Work to complete:
Quote exactly, and only, the lines of the material below from the line with "(R175, R176). -/" through the line with "def charPolyX1024 : Nat".

Data to use START

-- ==== Sys2Proof/Machine/Jump.lean ====
section
/-! DEFINITION. The jump functions (44_contract_fill_jump.md rules R170 to R176). `Jump_e` is `Step_e`
applied `J_e` times (R170); it is computed here by the closed form of R172 for SM64 and by the
polynomial method of R175 and R176 for X128 and X1024, for every stride.

A polynomial over GF(2) is a number: bit `k` is the coefficient of `x^k` (R175). -/

namespace Sys2Proof.Machine

/-- The 64-bit words of a polynomial, low word first, as one number (R175, R176). -/
def polyOfWords : List Nat → Nat
  | [] => 0
  | w :: ws => w + 2 ^ 64 * polyOfWords ws

/-- `P(x)` of X128: `x^128 + PL(x)` (R175). -/
def charPolyX128 : Nat := 2 ^ 128 + 0x00653CED7F29F88A5FD66762F0E1C001

/-- `P(x)` of X1024: `x^1024 + PL(x)`, the words of `PL` low word first (R176). -/
def charPolyX1024 : Nat := 2 ^ 1024 + polyOfWords
  [0x1000000000000001, 0x2200AA001400F000, 0x0111E1C02BC18180, 0x030D535201556130,
   0x4A32D044029B08F7, 0x34B3216457D7B028, 0xE860F083D70158C6, 0xDF6A7CADBA32BCA9,
   0xBABAB341E2554B59, 0xCD40A7E2537771EA, 0x0040F0E46E848800, 0xA1422CB7814F5C68,
   0x53116C08605C805F, 0x0440024003007B28, 0x787878786D381540, 0x0000000000007879]

/-- `JP` of R175: `x^(2^64) mod P` for X128. -/
def jumpPolyX128Default : Nat := polyOfWords [0xBEAC0467EBA5FACB, 0xD86B048B86AA9922]

/-- `JP` of R176: `x^(2^512) mod P` for X1024. -/
def jumpPolyX1024Default : Nat := polyOfWords
  [0x84242F96ECA9C41D, 0xA3C65B8776F96855, 0x5B34A39F070B5837, 0x4489AFFCE4F31A1E,
   0x2FFEEB0A48316F40, 0xDC2D9891FE68C022, 0x3659132BB12FEA70, 0xAAC17D8EFA43CAB8,
   0xC4CB815590989B13, 0x5EE975283D71C93B, 0x691548C86C1BD540, 0x7910C41D10A1E6A5,
   0x0B5FC64563B3E2A8, 0x047F7684E9FC949D, 0xB99181F2D8F685CA, 0x284600E3F30E38C3]

/-- `x * r mod P` for a polynomial `r` of degree below `d`, where `P` has degree `d` (R175: "reduce"). -/
def polyTimesX (d P r : Nat) : Nat :=
  if r.testBit (d - 1) then (2 * r) ^^^ P else 2 * r

/-- `acc + a * b mod P`, over the low `n` bits of `a`, for `b` and `acc` of degree below `d`. -/
def polyMulAdd (d P : Nat) : Nat → Nat → Nat → Nat → Nat
  | 0, _, _, acc => acc
  | n + 1, a, b, acc =>
    polyMulAdd d P n (a / 2) (polyTimesX d P b) (if a % 2 = 1 then acc ^^^ b else acc)

/-- `a * b mod P` for polynomials of degree below `d`. -/
def polyMul (d P a b : Nat) : Nat := polyMulAdd d P d a b 0

/-- `x^J mod P` by square-and-reduce (R175: "For another stride"); the first argument bounds the
number of bits of `J`. -/
def polyPow (d P : Nat) : Nat → Nat → Nat
  | 0, _ => 1
  | n + 1, J =>
    let h := polyPow d P n (J / 2)
    let q := polyMul d P h h
    if J % 2 = 1 then polyTimesX d P q else q

/-- `R(x) = x^J mod P(x)` for X128: the words of R175 at the default stride, square-and-reduce at
another. -/
def jumpPolyX128 (J : Nat) : Nat :=
  if J = 2 ^ 64 then jumpPolyX128Default else polyPow 128 charPolyX128 (J.log2 + 1) J

/-- `R(x) = x^J mod P(x)` for X1024: the words of R176 at the default stride, square-and-reduce at
another. -/
def jumpPolyX1024 (J : Nat) : Nat :=
  if J = 2 ^ 512 then jumpPolyX1024Default else polyPow 1024 charPolyX1024 (J.log2 + 1) J

/-- `Jump_SM64`: add `J * GAMMA`, wrapping (R172). -/
def Sm.jump (J : Nat) (e : Sm) : Sm := ⟨e.x + BitVec.ofNat 64 J * gamma⟩

/-- The sum of two pairs over GF(2). -/
def Xo.xor (a b : Xo) : Xo := ⟨a.s0 ^^^ b.s0, a.s1 ^^^ b.s1⟩

/-- The loop of R175: over the low `n` bits of `r`, add the working copy `c` where the bit is 1, and
step the copy. -/
def Xo.applyPoly : Nat → Nat → Xo → Xo → Xo
  | 0, _, _, acc => acc
  | n + 1, r, c, acc =>
    Xo.applyPoly n (r / 2) c.draw.1 (if r % 2 = 1 then acc.xor c else acc)

/-- `Jump_X128` by the polynomial method (R175), for the stride `J`. -/
def Xo.jump (J : Nat) (e : Xo) : Xo := Xo.applyPoly 128 (jumpPolyX128 J) e ⟨0, 0⟩

/-- The words taken relative to the pointer: `r[i] = xs.s[(xs.p + i) mod 16]` (R176). -/
def Xs.relative (e : Xs) : Vector Word 16 := words16 fun i => e.word (e.p + i)

/-- The sum of two word arrays over GF(2). -/
def xorWords (a b : Vector Word 16) : Vector Word 16 :=
  words16 fun i => a[i.toNat] ^^^ b[i.toNat]

/-- The loop of R176: over the low `n` bits of `r`, add the working copy's words relative to its
pointer where the bit is 1, and step the copy. -/
def Xs.applyPoly : Nat → Nat → Xs → Vector Word 16 → Vector Word 16
  | 0, _, _, t => t
  | n + 1, r, c, t =>
    Xs.applyPoly n (r / 2) c.draw.1 (if r % 2 = 1 then xorWords t c.relative else t)

/-- Sixteen relative words stored from the pointer `p` on: `s'[(p + j) mod 16] = t[j]` (R176). -/
def Xs.ofRelative (t : Vector Word 16) (p : BitVec 4) : Xs :=
  ⟨words16 fun i => t[(i - p).toNat], p⟩

/-- `Jump_X1024` by the polynomial method (R176), for the stride `J`: the pointer becomes
`(p + J) mod 16`. -/
def Xs.jump (J : Nat) (e : Xs) : Xs :=
  Xs.ofRelative (Xs.applyPoly 1024 (jumpPolyX1024 J) e (words16 fun _ => 0))
    (e.p + BitVec.ofNat 4 J)

end Sys2Proof.Machine
end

Data to use END

Solution to this task:
/-- The 64-bit words of a polynomial, low word first, as one number (R175, R176). -/
def polyOfWords : List Nat → Nat
  | [] => 0
  | w :: ws => w + 2 ^ 64 * polyOfWords ws

/-- `P(x)` of X128: `x^128 + PL(x)` (R175). -/
def charPolyX128 : Nat := 2 ^ 128 + 0x00653CED7F29F88A5FD66762F0E1C001

/-- `P(x)` of X1024: `x^1024 + PL(x)`, the words of `PL` low word first (R176). -/
def charPolyX1024 : Nat := 2 ^ 1024 + polyOfWords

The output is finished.